In our simple world of assuming the null hypothesis, C gives 60 samples of how Centersworth’s chips taste like. Let’s pick two random groups of 30, and compare their averages. Here’s the main code for generating a single permutation

Randomly shuffle C

Cperm = sample(C)

Let first thirty entries be in group A, and second thirty in group B

Aperm = Cperm[1:30]
Bperm = Cperm[31:60]

What’s the difference of means between these two groups? This is the test statistic

permdiff = mean(Aperm)-mean(Bperm)

permdiff
## [1] 0.9

#Now let’s do this many times

samps = 100000
Tdist = rep(0, samps)
for (j in 1:samps){
  
Cperm = sample(C)

Aperm = Cperm[1:30]
Bperm = Cperm[31:60]

T[j] = mean(Aperm)-mean(Bperm)

}

hist(T, breaks = 30, freq = FALSE)
abline(v = Tnaught, col = 'red', lwd = 2)
abline(v = -Tnaught, col = 'red', lwd = 2)

#Computing p-value

pval = sum(abs(T)>=abs(Tnaught) )/samps

pval
## [1] 0.00154

Q: How many permutations are available in our dataset? Can you ever hope to generate all the permutations?

Let’s run the permutation test on some obvious cases. First, let’s look at a case where we should expect a very low p-value

#For different distributions: the p value should be small 
A = runif(10000, 6, 8)
B = runif(10000, 7, 9)

C = c(A,B)

Tnaught = mean(A)-mean(B)
print(Tnaught)
## [1] -1.008535
samps = 10000
Tdist = rep(0, samps)
for (j in 1:samps){
  
  Cperm = sample(C)
  
  Aperm = Cperm[1:10000]
  Bperm = Cperm[10001:20000]
  
  Tdist[j] = mean(Aperm)-mean(Bperm)
  
}

hist(Tdist, breaks = 30, freq = FALSE)
abline(v = Tnaught, col = 'red', lwd = 2)
abline(v = -Tnaught, col = 'red', lwd = 2)

pval = sum(abs(Tdist) >= abs(Tnaught) )/samps

pval
## [1] 0
#For identical distributions: the p value shouldn't always be small 
A = runif(10000, 8, 10)
B = runif(10000, 8, 10)


C = c(A,B)

Tnaught = mean(A)-mean(B)
print(Tnaught)
## [1] -0.006785326
samps = 10000
Tdist = rep(0, samps)
for (j in 1:samps){
  
  Cperm = sample(C)
  
  Aperm = Cperm[1:10000]
  Bperm = Cperm[10001:20000]
  
  Tdist[j] = mean(Aperm)-mean(Bperm)
  
}

hist(Tdist, breaks = 30, freq = FALSE)
abline(v = Tnaught, col = 'red', lwd = 2)
abline(v = -Tnaught, col = 'red', lwd = 2)

pval = sum(abs(Tdist) >= abs(Tnaught) )/samps

pval
## [1] 0.396

Q: Run this permutation test several times.
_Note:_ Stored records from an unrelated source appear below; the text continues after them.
/-- What a coder or decoder lane holds for a command in its stages (R153, R160, R588). -/
structure LaneJob where
  /-- 0 analysis, 1 coding, 2 verification, 3 release writes that occupy no stage (R153, R589). -/
  stage : Nat
  /-- The command's first reads, of its context image and an ENCODE's input, are done (R160, R171). -/
  ready : Bool
  /-- A status that a failed context load or input read gave the command, 0 for none (R171, R175). -/
  failed : Nat
  /-- The input an ENCODE read in analysis (R160). -/
  input : List Byte
  /-- The context image a LOAD_CTX command loaded (R171). -/
  loaded : Option CoderCtx
  /-- The geometry analysis chose (R161). -/
  geom : Nat
  /-- What verification found of an ENCODE; none before (R164). -/
  verdict : Option Bool
  /-- ENCODE: the form coding made, its outcome, its position and whether R167 or R168 restarted the chain. -/
  coded : List Byte
  outcome : Nat
  position : Nat
  restarted : Bool
  /-- The context an ENCODE is coded from, against which verification decodes it (R164). -/
  base : CoderCtx
  /-- The context the command leaves (R588). -/
  after : CoderCtx
  deriving DecidableEq, Repr

/-- A job that has just entered its first stage. -/
def LaneJob.start : LaneJob :=
  { stage := 0, ready := false, failed := 0, input := [], loaded := none, geom := 0, verdict := none, coded := [], outcome := 0, position := 0,
    restarted := false, base := CoderCtx.reset, after := CoderCtx.reset }

/-- A command a unit has taken: its queue, its outcome so far, and whether only its record is still owed. -/
structure Cmd where
  queue : Nat
  seq : Word64
  block : Vec
  /-- Every access of the command has completed; its completion record may be written (R94). -/
  done : Bool
  status : Nat
  bytes : Nat
  detail : Nat
  /-- CHAIN: the descriptor in service (R108). CIPHER: the next block (R249). -/
  index : Nat
  /-- CHAIN: descriptors marked BAD so far (R110). -/
  bad : Nat
  /-- CHAIN: index of the first BAD descriptor, 0xFFFF for none (R110). -/
  firstBad : Nat
  /-- CHAIN: the descriptor in service once it is read (R108). -/
  desc : Option Vec
  /-- CHAIN: status and BYTES of the descriptor in service, whose header is still to be written (R109). -/
  descEnd : Option (Nat × Nat)
  /-- A digest command's key, as its slot held it when the unit took the command (R207). -/
  key : List Byte
  /-- The status with which a fence, an abort or an alarm ended the command before its completion was recorded; 0 for none (R97). -/
  stop : Nat
  /-- The command is one an abort ended, counted in DMA_CH_ABORT_RESULT.DONE (R112). -/
  aborted : Bool
  /-- `SYS_ELAPSED` when the unit took the command, last sent it to a carrier (R409), or was made to end it (R97). -/
  since : Word64
  /-- Coder and decoder lanes: the command in its stages. -/
  job : Option LaneJob
  deriving DecidableEq, Repr

/-- One addressable unit of an engine class: its queues, its arbitration and the commands it has taken. -/
structure EngUnit where
  q0 : List QEntry
  q1 : List QEntry
  q2 : List QEntry
  q3 : List QEntry
  /-- Commands of queue 0 started in a row (R100). -/
  q0run : Nat
  /-- The lower queue whose turn it is, 1 to 3, and how many it has been served (R100). -/
  turn : Nat
  served : Nat
  /-- Commands taken and not yet reported, oldest first. -/
  service : List Cmd
  /-- Commands that a fence, an abort or an alarm ended in the queues, whose records are still owed. -/
  ended : List Cmd
  /-- A cipher unit's suspended command (R249). -/
  suspended : List Cmd
  /-- A known-answer test is running (R457). -/
  testing : Bool
  deriving DecidableEq, Repr

/-- A unit with nothing queued. -/
def EngUnit.idle : EngUnit :=
  { q0 := [], q1 := [], q2 := [], q3 := [], q0run := 0, turn := 1, served := 0, service := [], ended := [], suspended := [], testing := false }

/-! ### Modes, start-up, power and clocks (chapters 12, 20, 23) -/

/-- The operating modes, in the code order of R457 and R508. -/
inductive Mode where
  | safe
  | restore
  | paired
  | solo
  | salvage
  | quiesce
  deriving DecidableEq, Repr

/-- The two forms of QUIESCE (R511). -/
inductive QForm where
  | none
  | handover
  | drained
  deriving DecidableEq, Repr

/-- Where a dump stands (R330, R331). -/
inductive DumpPhase where
  | none
  | drain
  | dump
  | close
  /-- Keeper-only standby after the dump. -/
  | standby
  deriving DecidableEq, Repr

/-- Mode and start-up state (R496 to R520). -/
structure Hlt where
  mode : Mode
  form : QForm
  restored : Bool
  joined : Bool
  drained : Bool
  /-- `HLT_STAGE.STEP` and `HLT_STAGE.ERROR` (R505, R520). -/
  step : Nat
  error : Nat
  cmdBusy : Bool
  cmdOp : Nat
  cmdResult : Nat
  safeCause : Nat
  imageOk : Bool
  /-- Slot running: 0 none, 1 A, 2 B (`SYS_BOOT.SLOT`). -/
  slot : Nat
  coldStart : Bool
  warmResets : Nat
  fuseOk : Bool
  trimWritten : Bool
  /-- The HEAD_ID strap as sampled at the last cold start (R563). -/
  head : Bool
  /-- `SYS_ELAPSED` at this start's entry to SAFE. -/
  safeAt : Word64
  /-- The buffer regions still hold what service left there: no start has come between (log entry 44). -/
  kept : Bool
  /-- LPDDR channels trained (bit n), channels that failed their last training, and channels now training (R502). -/
  trained : BitVec 8
  trainFailed : BitVec 8
  training : BitVec 8
  deriving DecidableEq, Repr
Why do we sometimes get large p values, and why are the p values sometimes small?

2 Review

Here are a few review questions:

2.1 Comparing homemade code against a package

The purpose of this lab is somewhat meta: we are doing a comparison of comparison tests! After a pretty cursory internet search, I found a package, called <>DAAG<> that runs the permutation test, and even gives a figure. The description is here:

For this question, we are using the baseball players dataset used for HW 4.

  1. Using <>group_by<> and <>summarize<>, find the mean heights of each position.

  2. For the two positions whose average heights differ the least, create two vectors which give heights for each position. Run a permutation test on both functions to see if heights are statistically significant. What p-value did you get? Use the DAAG package and also the homemade code we created. Do your results agree?

  3. For the two positions whose average heights differ the least, create two vectors which give heights for each position. Run a permutation test on both functions to see if heights are statistically significant. Use the DAAG package and also the homemade code we created. Do your results agree?

2.2 Confidence interval review

Post is having their annual election for favorite cereal mascot. The file `mascots.csv’ is a list of votes for favorite cereal mascots (check out the Wikipedia page for the very strange listing of cereal mascots).

  1. Compute a 95% confidence interval of votes for proportion of Little Mikey votes.

  2. Compute a 95% confidence interval for high-ranking mascots (Cap’n Crunch or King Vitamin).

  3. Compute a 76% confidence interval for Quisp votes (look back at confidence interval notes and see if you can derive 76% confidence interval using the standard normal distribution).